Table 23 shows that hydroxylation at C5 and C7, as well as lipophilic substitution at ring B improves chalcones’ antibacterial activity. Following that, several authors have observed that C5 hydroxyl group and C2-C3 double bond saturation can enhance the antibacterial activity of flavanones. Hydroxylation of flavanones at ring B can enhance the antibacterial activity, while methylation or glycosylation of the hydroxyls can reduce their antibacterial activity. Next, hydroxylation at C5 can enhance flavones’ antibacterial activity, whilst methoxylation at C5 can decrease it. C7-OH, C4′-OH, C3-OH, and C2=C3 double bond have all been observed to enhance the antibacterial activity of flavones. In the case of isoflavones, hydroxylation at rings A and B, particularly at C5 and C4′, as well as prenylation at ring A, particularly at C6, might enhance antibacterial action.
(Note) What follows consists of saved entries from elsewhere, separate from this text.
/-! ## applyReset -/

@[simp] theorem applyReset_crc (s : State) : (applyReset s).crc = crcInit := rfl
@[simp] theorem applyReset_status (s : State) : (applyReset s).status = 0 := rfl
@[simp] theorem applyReset_rxst (s : State) : (applyReset s).rxst = .idle := rfl
@[simp] theorem applyReset_rxkind (s : State) : (applyReset s).rxkind = 0 := rfl
@[simp] theorem applyReset_rxneed (s : State) : (applyReset s).rxneed = 0 := rfl
@[simp] theorem applyReset_rxlencnt (s : State) : (applyReset s).rxlencnt = 0 := rfl
@[simp] theorem applyReset_rxlen (s : State) : (applyReset s).rxlen = 0 := rfl
@[simp] theorem applyReset_rxcnt (s : State) : (applyReset s).rxcnt = 0 := rfl
@[simp] theorem applyReset_rxbuf (s : State) : (applyReset s).rxbuf = [] := rfl
@[simp] theorem applyReset_deadline (s : State) : (applyReset s).deadline = 0 := rfl
@[simp] theorem applyReset_txbuf (s : State) : (applyReset s).txbuf = [] := rfl
@[simp] theorem applyReset_txPast (s : State) : (applyReset s).txPast = none := rfl
@[simp] theorem applyReset_txlen (s : State) : (applyReset s).txlen = 0 := rfl
@[simp] theorem applyReset_txcount (s : State) : (applyReset s).txcount = 0 := rfl
@[simp] theorem applyReset_tvalid (s : State) : (applyReset s).tvalid = false := rfl
@[simp] theorem applyReset_telem (s : State) : (applyReset s).telem = none := rfl
@[simp] theorem applyReset_activity (s : State) : (applyReset s).activity = .idle := rfl
@[simp] theorem applyReset_result (s : State) : (applyReset s).result = none := rfl
@[simp] theorem applyReset_rxQueue (s : State) : (applyReset s).rxQueue = s.rxQueue := rfl
@[simp] theorem applyReset_txStream (s : State) : (applyReset s).txStream = s.txStream := rfl
@[simp] theorem applyReset_txMark (s : State) : (applyReset s).txMark = s.txStream.length := rfl
@[simp] theorem applyReset_clock (s : State) : (applyReset s).clock = s.clock := rfl
@[simp] theorem applyReset_transportPresent (s : State) : (applyReset s).transportPresent = s.transportPresent := rfl
@[simp] theorem applyReset_params (s : State) : (applyReset s).params = s.params := rfl
@[simp] theorem applyReset_sinkAnswers (s : State) : (applyReset s).sinkAnswers = s.sinkAnswers := rfl
@[simp] theorem applyReset_txDraws (s : State) : (applyReset s).txDraws = s.txDraws := rfl
@[simp] theorem applyReset_schedule (s : State) : (applyReset s).schedule = s.schedule := rfl

/-! ## sentSinceReset -/

@[simp] theorem sentSinceReset_endOk (r : HostResult) (s : State) : sentSinceReset (endOk r s) = sentSinceReset s := rfl
@[simp] theorem sentSinceReset_takeError (e : BlockError) (s : State) : sentSinceReset (takeError e s) = sentSinceReset s := rfl
@[simp] theorem sentSinceReset_arrive (bs : List Byte) (s : State) : sentSinceReset (arrive bs s) = sentSinceReset s := rfl
@[simp] theorem sentSinceReset_advanceClock (n : Nat) (s : State) : sentSinceReset (advanceClock n s) = sentSinceReset s := rfl
@[simp] theorem sentSinceReset_loadFrame (p : List Byte) (s : State) : sentSinceReset (loadFrame p s) = sentSinceReset s := rfl
@[simp] theorem sentSinceReset_applyReset (s : State) : sentSinceReset (applyReset s) = [] := by
  simp [sentSinceReset]
theorem sentSinceReset_txWrite (f : List Byte) {s : State} (h : s.txMark ≤ s.txStream.length) :
    sentSinceReset (txWrite f s) = sentSinceReset s ++ f.take (txCountOf f s) := by
  simp [sentSinceReset, List.drop_append_of_le_length h]

end Sys2Proof.Machine
end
On the other hand, methoxylation and glycosylation in ring A and B seemed to reduce the antibacterial activity.

Then, it can be seen that there is some inconsistency in the findings, specifically whether hydroxylation and methylation of the hydroxyl groups boosted or lowered the antibacterial activity of flavonoids, specifically at the C6 and C3′ positions of flavones. This inconsistency can be explained by the significance of antibacterial agents’ amphiphilic balance to enter bacterial strains, where both hydrophilic and hydrophobic characteristics must be present in balance [76].
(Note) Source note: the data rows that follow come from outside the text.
end Sys2Proof.Machine
end

section
/-! PROOFS. The frame receiver of 42_frame_receiver.md R141 to R153, one equation of `blockStep` per transition; then that
a receive ends (R157). -/
namespace Sys2Proof.Machine

/-! ## The operations -/

/-- The state in which `RX_RECEIVE` begins its loop (R141). -/
def searching (d : Nat) (s : State) : State :=
  { s with deadline := d, rxst := .seekStart, rxcnt := 0, activity := .receiving .rxReceive }

theorem exec_rxReceive (d : Nat) (s : State) : exec (.rxReceive d) s = execRxReceive d s := rfl

theorem exec_rxReceive_of_absent {s : State} (ht : s.transportPresent = false) (d : Nat) :
    exec (.rxReceive d) s = .next (endedWith 6 .transportUnavailable s) := by
  rw [exec_rxReceive, execRxReceive, startReceive, needTransport, if_neg (ht ▸ Bool.false_ne_true)]
  rfl

theorem exec_rxReceive_of_present {s : State} (ht : s.transportPresent = true) (d : Nat) :
    exec (.rxReceive d) s = .next (searching d s) := by
  rw [exec_rxReceive, execRxReceive, startReceive, needTransport, if_pos ht]
  rfl

/-- Settles O29: without a transport the first line raises, with one the receive starts. -/
theorem rxReceiveStarts : Obligations.RxReceiveStarts := by
  unfold Obligations.RxReceiveStarts
  exact fun d s => ⟨Laws.FirstByte.rxReceive d rfl s.params, fun ht => exec_rxReceive_of_absent ht d,
    fun ht => exec_rxReceive_of_present ht d⟩

theorem exec_rxValidate_of_eq {p : List Byte} {c : BitVec 16} (h : crc16 p = c) (s : State) :
    exec (.rxValidate p c) s = .next (ended 0 (.payload p) { s with crc := crc16 p }) := by
  have hok : rxValidate p c s = .ok p { s with crc := crc16 p } := if_pos h
  change (rxValidate p c s).finish .payload = _
  rw [hok]
  rfl

/-- Settles O37: the checksum is written before the comparison. -/
theorem rxValidateCompletes : Obligations.RxValidateCompletes := by
  unfold Obligations.RxValidateCompletes
  exact fun p c s => ⟨Laws.FirstByte.rxValidate p c rfl s.params, fun h => exec_rxValidate_of_eq h s,
    fun h => exec_rxValidate_of_ne h s⟩

/-! ## The length field -/

/-- `RXLEN` after a length byte (R146). -/
def lengthAfter (len : BitVec 16) (b : Byte) : BitVec 16 := (len <<< 8) ||| b.zeroExtend 16

/-- The upper byte of `RXLEN` is shifted out. -/
theorem toNat_lengthAfter (len : BitVec 16) (b : Byte) :
    (lengthAfter len b).toNat = (len.toNat * 256 + b.toNat) % 65536 := by
  have hb := b.isLt
  have hlow : (len <<< 8).toNat = (len.toNat % 256) <<< 8 := by
    rw [BitVec.toNat_shiftLeft, Nat.shiftLeft_eq, Nat.shiftLeft_eq]
    omega
  have hbyte : (b.zeroExtend 16).toNat = b.toNat := BitVec.toNat_setWidth_of_le (by decide)
  rw [lengthAfter, BitVec.toNat_or, hlow, hbyte, ← Nat.shiftLeft_add_eq_or_of_lt hb, Nat.shiftLeft_eq]
  omega

/-! ## One step of the receiver -/

/-- What a block step makes of a receiver step: the arms of `blockStep`. -/
def RxStep.outcome (r : Receiver) : RxStep → Host.Outcome State Fault Refusal
  | .wait s | .more s => .next s
  | .frame p c s => endReceive r p c s
  | .raised e s => .next (takeError e s)
  | .fault f => .fault f

/-- The three states in which a receiver step has a transition (R143). -/
def RxState.running (st : RxState) : Prop := st = .seekStart ∨ st = .readLength ∨ st = .accumulate

theorem rxStep_seekStart {s : State} (h : s.rxst = .seekStart) : rxStep s = rxWithByte s rxSeekStart := by
  unfold rxStep
  rw [h]

theorem rxStep_readLength {s : State} (h : s.rxst = .readLength) : rxStep s = rxWithByte s rxReadLength := by
  unfold rxStep
  rw [h]

theorem rxStep_accumulate {s : State} (h : s.rxst = .accumulate) : rxStep s = rxWithByte s rxAccumulate := by
  unfold rxStep
  rw [h]

theorem rxStep_running {s : State} (h : s.rxst.running) : ∃ k, rxStep s = rxWithByte s k := by
  rcases h with h | h | h
  · exact ⟨_, rxStep_seekStart h⟩
  · exact ⟨_, rxStep_readLength h⟩
  · exact ⟨_, rxStep_accumulate h⟩

theorem rxWithByte_cons {s : State} {b : Byte} {q : List Byte} (hd : s.clock < s.deadline) (hq : s.rxQueue = b :: q)
    (k : Byte → State → RxStep) : rxWithByte s k = k b { s with rxQueue := q } := by
  rw [rxWithByte, if_neg (Nat.not_le.mpr hd), hq]

section
variable {s : State} {r : Receiver} (ha : s.activity = .receiving r)
include ha

theorem blockStep_receiving : blockStep s = (rxStep s).outcome r := by
  unfold blockStep
  rw [ha]
  cases rxStep s <;> rfl

/-- Expiry comes first (R143). -/
theorem blockStep_expired (hst : s.rxst.running) (hd : s.deadline ≤ s.clock) :
    blockStep s = .next (endedWith 2 .timeout { s with rxst := .idle, rxcnt := 0 }) := by
  obtain ⟨k, hstep⟩ := rxStep_running hst
  rw [blockStep_receiving ha, hstep, rxWithByte, if_pos hd]
  rfl

section
variable (hd : s.clock < s.deadline)
include hd

/-- The wait of R144. -/
theorem blockStep_waits (hst : s.rxst.running) (hq : s.rxQueue = []) : blockStep s = .next s := by
  obtain ⟨k, hstep⟩ := rxStep_running hst
  rw [blockStep_receiving ha, hstep, rxWithByte, if_neg (Nat.not_le.mpr hd), hq]
  rfl

variable {b : Byte} {q : List Byte} (hq : s.rxQueue = b :: q)
include hq

/-! ### `SEEK_START` (R145) -/

theorem blockStep_seekStart (hst : s.rxst = .seekStart) :
    blockStep s = (rxSeekStart b { s with rxQueue := q }).outcome r := by
  rw [blockStep_receiving ha, rxStep_seekStart hst, rxWithByte_cons hd hq]

theorem blockStep_markerA (hst : s.rxst = .seekStart) (hb : b = s.params.markerA) :
    blockStep s = .next
      { s with rxQueue := q, rxkind := 0, rxneed := 1, rxlencnt := 0, rxlen := 0, rxst := .readLength } := by
  rw [blockStep_seekStart ha hd hq hst, rxSeekStart, if_pos hb]
  rfl

theorem blockStep_markerB (hst : s.rxst = .seekStart) (hA : b ≠ s.params.markerA) (hB : b = s.params.markerB) :
    blockStep s = .next
      { s with rxQueue := q, rxkind := 1, rxneed := 2, rxlencnt := 0, rxlen := 0, rxst := .readLength } := by
  rw [blockStep_seekStart ha hd hq hst, rxSeekStart, if_neg hA, if_pos hB]
  rfl

theorem blockStep_dropped (hst : s.rxst = .seekStart) (hA : b ≠ s.params.markerA) (hB : b ≠ s.params.markerB) :
    blockStep s = .next { s with rxQueue := q } := by
  rw [blockStep_seekStart ha hd hq hst, rxSeekStart, if_neg hA, if_neg hB]
  rfl

/-! ### `READ_LENGTH` (R146 to R148) -/

theorem blockStep_readLength (hst : s.rxst = .readLength) :
    blockStep s = (rxReadLength b { s with rxQueue := q }).outcome r := by
  rw [blockStep_receiving ha, rxStep_readLength hst, rxWithByte_cons hd hq]

theorem blockStep_lengthByte (hst : s.rxst = .readLength) (hn : s.rxlencnt + 1 ≠ s.rxneed) :
    blockStep s = .next { s with rxQueue := q, rxlen := lengthAfter s.rxlen b, rxlencnt := s.rxlencnt + 1 } := by
  rw [blockStep_readLength ha hd hq hst]
  exact congrArg (RxStep.outcome r) (if_neg hn)

theorem blockStep_lengthDone (hst : s.rxst = .readLength) (hn : s.rxlencnt + 1 = s.rxneed)
    (hl : (lengthAfter s.rxlen b).toNat ≤ s.params.rxMaxPayload) :
    blockStep s = .next { s with
      rxQueue := q, rxlen := lengthAfter s.rxlen b, rxlencnt := s.rxlencnt + 1, rxcnt := 0, rxst := .accumulate } := by
  rw [blockStep_readLength ha hd hq hst]
  exact congrArg (RxStep.outcome r) ((if_pos hn).trans (if_neg (Nat.not_lt.mpr hl)))

theorem blockStep_tooLong (hst : s.rxst = .readLength) (hn : s.rxlencnt + 1 = s.rxneed)
    (hl : s.params.rxMaxPayload < (lengthAfter s.rxlen b).toNat) :
    blockStep s = .next (endedWith 3 (.malformed (lengthAfter s.rxlen b))
      { s with rxQueue := q, rxlen := lengthAfter s.rxlen b, rxlencnt := s.rxlencnt + 1, rxst := .idle }) := by
  rw [blockStep_readLength ha hd hq hst]
  exact congrArg (RxStep.outcome r) ((if_pos hn).trans (if_pos hl))

/-! ### `ACCUMULATE` (R149, R150) -/

section
variable (hst : s.rxst = .accumulate) (hlen : s.rxlen.toNat ≤ s.params.rxMaxPayload)
include hst hlen

/-- The byte due is stored; then its position decides. -/
theorem blockStep_accumulate (hcnt : s.rxcnt.toNat < s.rxlen.toNat + 3) :
    blockStep s = RxStep.outcome r
      (let s1 := { s with rxQueue := q, rxbuf := memWrite s.rxbuf s.rxcnt.toNat b, rxcnt := s.rxcnt + 1 }
      if s.rxcnt.toNat + 1 = s.rxlen.toNat + 3 then
        if memByte s1.rxbuf (s.rxlen.toNat + 2) = s.params.markerStop then rxComplete s1
        else .more { s1 with rxst := .seekStart, rxcnt := 0 }
      else .more s1) := by
  have hfits := s.rxlen.isLt
  have hsucc : (s.rxcnt + 1).toNat = s.rxcnt.toNat + 1 := toNat_add_one (by omega)
  rw [blockStep_receiving ha, rxStep_accumulate hst, rxWithByte_cons hd hq, rxAccumulate, if_neg (by dsimp only; omega)]
  dsimp only
  rw [hsucc]

theorem blockStep_stored (hcnt : s.rxcnt.toNat < s.rxlen.toNat + 2) :
    blockStep s = .next { s with rxQueue := q, rxbuf := memWrite s.rxbuf s.rxcnt.toNat b, rxcnt := s.rxcnt + 1 } := by
  rw [blockStep_accumulate ha hd hq hst hlen (by omega)]
  exact congrArg (RxStep.outcome r) (if_neg (by omega))

variable (hlast : s.rxcnt.toNat = s.rxlen.toNat + 2)
include hlast

/-- The byte compared with `MARKER_STOP` is the one just stored. -/
theorem blockStep_stopPosition :
    blockStep s = RxStep.outcome r
      (let s1 := { s with rxQueue := q, rxbuf := memWrite s.rxbuf s.rxcnt.toNat b, rxcnt := s.rxcnt + 1 }
      if b = s.params.markerStop then rxComplete s1 else .more { s1 with rxst := .seekStart, rxcnt := 0 }) := by
  rw [blockStep_accumulate ha hd hq hst hlen (by omega)]
  dsimp only
  rw [if_pos (by omega), ← hlast, memByte_of_memRead (memRead_memWrite_same _ _ _)]

theorem blockStep_discarded (hb : b ≠ s.params.markerStop) :
    blockStep s = .next
      { s with rxQueue := q, rxbuf := memWrite s.rxbuf s.rxcnt.toNat b, rxcnt := 0, rxst := .seekStart } := by
  rw [blockStep_stopPosition ha hd hq hst hlen hlast]
  exact congrArg (RxStep.outcome r) (if_neg hb)

/-- The stop byte hands over what the buffer holds. -/
theorem blockStep_assembled (hb : b = s.params.markerStop) {p : List Byte} {hi lo : Byte} (hp : p.length = s.rxlen.toNat)
    (hbytes : ∀ i, i < p.length → memRead (memWrite s.rxbuf s.rxcnt.toNat b) i = p[i]?)
    (hhi : memRead (memWrite s.rxbuf s.rxcnt.toNat b) p.length = some hi)
    (hlo : memRead (memWrite s.rxbuf s.rxcnt.toNat b) (p.length + 1) = some lo) :
    blockStep s = endReceive r p (ofBe16 hi lo)
      { s with rxQueue := q, rxbuf := memWrite s.rxbuf s.rxcnt.toNat b, rxcnt := s.rxcnt + 1, rxst := .idle } := by
  have hpayload : memReadAll (memWrite s.rxbuf s.rxcnt.toNat b) 0 p.length = p :=
    memReadAll_eq fun i hi => by rw [Nat.zero_add, hbytes i hi]
  rw [blockStep_stopPosition ha hd hq hst hlen hlast]
  dsimp only
  rw [if_pos hb, rxComplete]
  dsimp only
  rw [← hp, hpayload, memByte_of_memRead hhi, memByte_of_memRead hlo]
  rfl

end

end

end

/-- Settles O30: each of the three states reads its byte through `rxWithByte`. -/
theorem expiryComesFirst : Obligations.ExpiryComesFirst := by
  unfold Obligations.ExpiryComesFirst
  exact fun s r ha hst => ⟨blockStep_expired ha hst, fun hd => blockStep_waits ha hd hst⟩

/-- Settles O31, a transition per marker. -/
theorem seekStartConsumes : Obligations.SeekStartConsumes := by
  unfold Obligations.SeekStartConsumes
  intro s r b q ha hst hd hq
  split_ifs with hA hB
  · exact blockStep_markerA ha hd hq hst hA
  · exact blockStep_markerB ha hd hq hst hA hB
  · exact blockStep_dropped ha hd hq hst hA hB

/-- Settles O32: the length is `lengthAfter`, whose value the count and the limit are compared with. -/
theorem readLengthConsumes : Obligations.ReadLengthConsumes := by
  unfold Obligations.ReadLengthConsumes
  exact fun s r b q ha hst hd hq => ⟨lengthAfter s.rxlen b, toNat_lengthAfter s.rxlen b,
    blockStep_lengthByte ha hd hq hst, blockStep_lengthDone ha hd hq hst, blockStep_tooLong ha hd hq hst⟩

theorem memRead_eq_memByte {m : Memory} {i : Nat} (h : (memRead m i).isSome = true) : memRead m i = some (memByte m i) := by
  obtain ⟨v, hv⟩ := Option.isSome_iff_exists.1 h
  rw [memByte_of_memRead hv, hv]

/-- A range read of written bytes gives what each index reads. -/
theorem getElem?_memReadAll {m : Memory} {i n : Nat} (hi : i < n) (h : (memRead m i).isSome = true) :
    (memReadAll m 0 n)[i]? = memRead m i := by
  rw [memRead_eq_memByte h]
  simp [memReadAll, hi]

/-- Where a payload of `n` bytes and its CRC have been written, they are there to be read. -/
theorem exists_candidate_of_writtenBelow {m : Memory} {n : Nat} (h : writtenBelow m (n + 2)) :
    ∃ (p : List Byte) (hi lo : Byte), p.length = n ∧ (∀ i, i < p.length → memRead m i = p[i]?) ∧
      memRead m p.length = some hi ∧ memRead m (p.length + 1) = some lo := by
  have hp := memReadAll_length m 0 n
  refine ⟨memReadAll m 0 n, memByte m n, memByte m (n + 1), hp, fun i hi => ?_, ?_, ?_⟩
  · rw [hp] at hi
    exact (getElem?_memReadAll hi (h i (by omega))).symm
  · rw [hp]
    exact memRead_eq_memByte (h n (by omega))
  · rw [hp]
    exact memRead_eq_memByte (h (n + 1) (by omega))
According to the summary above, modifications to each flavonoids class, particularly in synthetic or semi-synthetic approaches, may be made to enhance the antibacterial activity. However, when looking at the broader picture without regard to the flavonoids class, it was shown that hydroxylation of C5, C7, C3′, and C4′ as well as geranylation or prenylation at C6 are important structural requirements for antibacterial activity. On the other hand, it has been shown that methoxylation at C3′ and C5 reduces the antibacterial activity of flavonoids. Yet, it should be highlighted that flavonoids’ local balance of amphiphilicity will still be required for bacterial penetration to exert potent antibacterial effects. Moreover, after thorough review of all the antibacterial research studies of flavonoids, it is believed that the above-mentioned key structural features may play a critical role to orchestrate strategies in the modern chemical synthesis to discover more potent flavonoids’ based antibacterial drugs.

4. Conclusions

Flavonoid-protein interactions (enzymes, receptors, transporters, and transcription factors) are basic phenomena that govern the beneficial effects of flavonoids. As has been mentioned in the review, one of the most studied pharmacological effects of flavonoids is their antibacterial property which has been thoroughly evaluated through various SAR studies to discover more potent antibacterial agents as safe natural products. It can be concluded that several flavonoids’ structural features may be important for imparting antibacterial effects, including C5, C7, C3′, and C4′ hydroxylation as well as geranylation or prenylation at C6. However, the most important aspect of flavonoids is that they must retain their amphiphilic characteristics to penetrate bacteria to exert their potent antibacterial action. Hence, these important structural features of antibacterial flavonoids, if taken into account while orchestrating new synthetic strategies, might play an important role to synthesize better antibacterial drugs to overcome stiff challenges associated with the resistant bacteria.